Paley has also had the pleasure of hosting computer scientists such as Steve Feiner of Columbia University (pioneer of Virtual Reality and Augmented Reality), Ted Selker of the MIT Media Lab (inventor of the IBM TrackPoint), Bill Buxton of Silicon Graphics and Microsoft Research, and Tamara Munzner, author and University of British Columbia professor of Information Visualization, among many others.

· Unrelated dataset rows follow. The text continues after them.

-- ==== Sys2Proof/Certificates/Slice0/Obligations.lean ====
section
/-!
DEFINITION. The statements about the block, from the numbered rules of the spec.
-/
open Sys2Proof Sys2Proof.Machine

/-! The block as a whole -/

/-- The command at the front of the queue runs on the state with the rest of the queue. -/
def Obligations.StepRunsTheFrontCommand : Prop :=
  ∀ (s : State) (c : Instr) (rest : List Instr), s.pending = c :: rest → step s = exec c { s with pending := rest }

/-- A step that goes on takes one command from the front of the queue and no other; with no command waiting only the interval counter
moves, by one unit of 10 ns: the model's choice (log 1). -/
def Obligations.QueueLosesOnlyItsFront : Prop :=
  (∀ (s t : State), step s = .next t → t.pending = s.pending.tail) ∧
  (∀ s : State, s.pending = [] → step s = .next { s with hub := { s.hub with now := s.hub.now + 1 } })

/-- Fuses only ever gain bits, whatever the command: the anti-rollback count never falls, a revoked key stays revoked, an identity key
stays, PROV_LOCK stays (R98, R380, R384). -/
def Obligations.FusesOnlyGain : Prop :=
  ∀ (s t : State), step s = .next t → s.fuses.keeps t.fuses

/-- THERM_TRIP_N is asserted by the commit of a TRIP entry alone and released by HUB_PORST_N alone (R95, R433). -/
def Obligations.TripPinChanges : Prop :=
  ∀ (i : Instr) (s t : State), exec i s = .next t →
    (t.tripped = s.tripped ∨ (i = .hubPorstAssert ∧ t.tripped = false) ∨
      (i = .journalCommit .right ∧ s.hub.nextIsTrip = true ∧ t.tripped = true))

/-- Every command of the table completes, from every state, if it is well formed and the stack it reports from is fitted. What well-formed
and fitted mean is the model's choice (log 12). -/
def Obligations.WellFormedCommandsComplete : Prop :=
  ∀ (i : Instr) (s : State), i.wf = true → fitted i s → Completes (exec i s)

/-- A refusal means an ill-formed command, a fault an unfitted stack. Which stops there are is the model's choice (log 12). -/
def Obligations.StopsAreIllFormedOrUnfitted : Prop :=
  ∀ (i : Instr) (s : State), (∀ r, exec i s = .refused r → r = .illFormed ∧ i.wf = false) ∧
    (∀ f, exec i s = .fault f → f = .noStack ∧ ¬ fitted i s)

/-- The stacks' bytes and the flash keep their canonical form in every step. -/
def Obligations.StoresStayCanonical : Prop :=
  ∀ (s t : State), s.hub.storesWf → step s = .next t → t.hub.storesWf

/-- The stacks' bytes and the flash are canonical at reset. -/
def Obligations.ResetStoresCanonical : Prop := State.reset.hub.storesWf

/-! Resets and bring-up -/

/-- Under HUB_PORST_N every register reads its reset value, nothing is outstanding and the trip pin is released, while what the stacks
store stays (R85, R95, R416). Its release samples the straps and, unless HUB_WRST_N is low, starts S0 (R85). A warm reset keeps the
registers R416 lists, the LOCK bit of the HUB page and THERM.STATUS.TRIPPED, resets every other register and drops what is outstanding
(R86, R416, R443); its release resamples FAST_OK and starts S0 again (R86). -/
def Obligations.Resets : Prop :=
  ((∀ s : State, Ends (exec .hubPorstAssert s) fun t =>
    t.hub.pins.porst = true ∧ t.tripped = false ∧ t.hub.lines.reqs = [] ∧ t.hub.lines.ready = [] ∧ t.hub.lines.ordered = [] ∧
    t.hub.mem = s.hub.mem ∧ ∀ p o, t.hub.rd p o = regReset (4096 * p + o)) ∧
  (∀ (s : State) (bootSeq fastOk : Bool) (fit : BitVec 8), s.hub.pins.porst = true → s.hub.pins.wrst = false →
    Ends (exec (.hubPorstRelease bootSeq fastOk fit) s) fun t =>
      t.hub.pins.porst = false ∧ t.hub.pins.bootSeq = bootSeq ∧ t.hub.pins.fastOk = fastOk ∧ t.hub.pins.stackFit = fit ∧
      t.hub.boot.go = true ∧ t.hub.boot.released = s.hub.now ∧ t.hub.mem = s.hub.mem) ∧
  (∀ (s : State) (bootSeq fastOk : Bool) (fit : BitVec 8), s.hub.pins.porst = true → s.hub.pins.wrst = true →
    Becomes (exec (.hubPorstRelease bootSeq fastOk fit) s) s (s.hub.setPins
      { s.hub.pins with porst := false, bootSeq := bootSeq, fastOk := fastOk, stackFit := fit }))) ∧
  ((∀ s : State, s.hub.inReset = false → Ends (exec .hubWrstAssert s) fun t =>
    t.hub.pins.wrst = true ∧ t.hub.boot.cold = false ∧ t.hub.lines.reqs = [] ∧ t.hub.mem = s.hub.mem ∧
    ∀ p o, t.hub.rd p o =
      if 4096 * p + o = 4096 * pTherm + 0x44 then s.hub.rd pTherm 0x44 &&& 2
      else if 4096 * p + o = 0x08 then putBit 0 31 (bit (s.hub.rd pHub 0x08) 31)
      else if keptByWarm (4096 * p + o) then s.hub.rd p o else regReset (4096 * p + o)) ∧
  (∀ (s : State) (bootSeq fastOk : Bool), s.hub.pins.wrst = true → s.hub.pins.porst = false →
    Ends (exec (.hubWrstRelease bootSeq fastOk) s) fun t =>
      t.hub.pins.wrst = false ∧ t.hub.pins.fastOk = fastOk ∧
      t.hub.pins.bootSeq = (if s.hub.boot.cold then bootSeq else s.hub.pins.bootSeq) ∧
      t.hub.boot.go = true ∧ t.hub.boot.released = s.hub.now ∧ t.hub.mem = s.hub.mem))
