@[simp] theorem Hub.coreRestart_writes (h : Hub) (f : Fuses) : (h.coreRestart f).WritesFlash h := by
  unfold Hub.coreRestart
  split
  · exact ⟨rfl, id⟩
  · dsimp only
    split
    · exact ⟨rfl, id⟩
    · split <;> simp +contextual

@[simp] theorem Hub.warmReset_writes (h : Hub) : h.warmReset.WritesFlash h := by
  unfold Hub.warmReset
  dsimp only
  split <;> simp +contextual

@[simp] theorem Hub.endStage_writes (h : Hub) (n result detail : Nat) : (h.endStage n result detail).WritesFlash h := by
  simp +contextual [Hub.endStage]

@[simp] theorem Hub.bootImage_writes (h : Hub) (f : Fuses) (slot : Nat) : (h.bootImage f slot).WritesFlash h := by
  unfold Hub.bootImage
  split
  next active pend _ =>
  extract_lets fell h1 h2 h3 h4
  have e2 : h2.SameStores h := by
    simp only [h2, h1]
    split <;> simp
  clear_value h2
  have e4 : h4.WritesFlash h := by
    simp only [h4, h3]
    split <;> simp +contextual [e2]
  split
  · exact e2.writesFlash
  · exact Hub.WritesFlash.trans (Hub.SameStores.writesFlash (by simp)) e4

@[simp] theorem Hub.endS2_writes (h : Hub) : h.endS2.WritesFlash h := by
  unfold Hub.endS2
  dsimp only
  split
  · simp +contextual
  · split
    · simp +contextual
    · exact (Hub.endStage_writes ..).trans (Hub.SameStores.writesFlash (by simp))

@[simp] theorem Hub.stageS2_writes (h : Hub) (reports : List StackReport) : (h.stageS2 reports).WritesFlash h := by
  unfold Hub.stageS2
  dsimp only
  split <;> simp +contextual

@[simp] theorem Hub.stageS3_writes (h : Hub) (results : List TrainReport) : (h.stageS3 results).WritesFlash h := by
  simp +contextual [Hub.stageS3]

@[simp] theorem Hub.stageS4_writes (h : Hub) : h.stageS4.WritesFlash h := by
  unfold Hub.stageS4
  dsimp only
  repeat' split
  all_goals simp +contextual

@[simp] theorem Hub.stageS6_writes (h : Hub) (linkUp : BitVec 4) (lanes : List (BitVec 8)) :
    (h.stageS6 linkUp lanes).WritesFlash h := by
  simp +contextual [Hub.stageS6]

@[simp] theorem Hub.startGo_writes (h : Hub) : h.startGo.WritesFlash h := by
  unfold Hub.startGo
  split <;> simp +contextual

@[simp] theorem Hub.continueGo_writes (h : Hub) : h.continueGo.WritesFlash h := by
  unfold Hub.continueGo
  repeat' split
  all_goals simp +contextual

@[simp] theorem Hub.warmEnd_writes (h : Hub) (failed : Bool) : (h.warmEnd failed).WritesFlash h := by
  unfold Hub.warmEnd
  dsimp only
  repeat' split
  all_goals simp +contextual

@[simp] theorem Hub.bootOpEnd_writes (h : Hub) (o : LongOp) (r : OpEnd) : (h.bootOpEnd o r).WritesFlash h := by
  unfold Hub.bootOpEnd
  repeat' split
  all_goals simp +contextual

@[simp] theorem Hub.stageCommitted_writes (h : Hub) : h.stageCommitted.WritesFlash h := by
  simp +contextual [Hub.stageCommitted]

@[simp] theorem Hub.committed_writes (h : Hub) (e : JEntry) : (h.committed e).WritesFlash h := by
  unfold Hub.committed
  dsimp only
  split <;> simp +contextual

@[simp] theorem Hub.writerTurn_writes (h : Hub) (readBack : ReadBack) : (h.writerTurn readBack).WritesFlash h := by
  unfold Hub.writerTurn
  dsimp only
  repeat' split
  all_goals simp +contextual

@[simp] theorem Hub.eraseAhead_writes (h : Hub) : h.eraseAhead.WritesFlash h := by
  unfold Hub.eraseAhead
  split
  · exact ⟨rfl, id⟩
  · extract_lets s go
    have hgo (i : Nat) (h : Hub) : (go i h).WritesFlash h :=
      foldl_writesFlash _ (fun h x => h.eraseFlash_writes ..) _ h
    split
    · exact hgo 1 h
    · split
      · exact hgo 2 h
      · exact ⟨rfl, id⟩

/-! Operations that take what they do as a function -/

theorem Hub.withRoom_writesFlash {h : Hub} {f : Hub → Hub} (e : (f h).WritesFlash h) : (h.withRoom f).WritesFlash h := by
  rcases h.withRoom_cases f with hw | hw <;> rw [hw]
  · exact ⟨rfl, id⟩
  · exact e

His own work has been in the New York Times, Nature, MoMA, the Whitney, the New York Stock Exchange, SEED, GEO, SlashDot, Ars Electronica, Google NY, ID Magazine; he won Grand Prize [non-interactive] at the 2006 Japan Arts Media Festival, is a NYSCA grantee and NYFA fellow; he’s given invited or keynote talks at all major Information Visualization symposia, as well as CogSci, the Institutional Investors Financial Technology Forum, and the American Statistical Society’s Joint Statistical Meeting; he was appointed as an Adjunct Associate Professor in the Department of Computer Science at Columbia University and asked to create a graduate-level class detailing his own design methodology.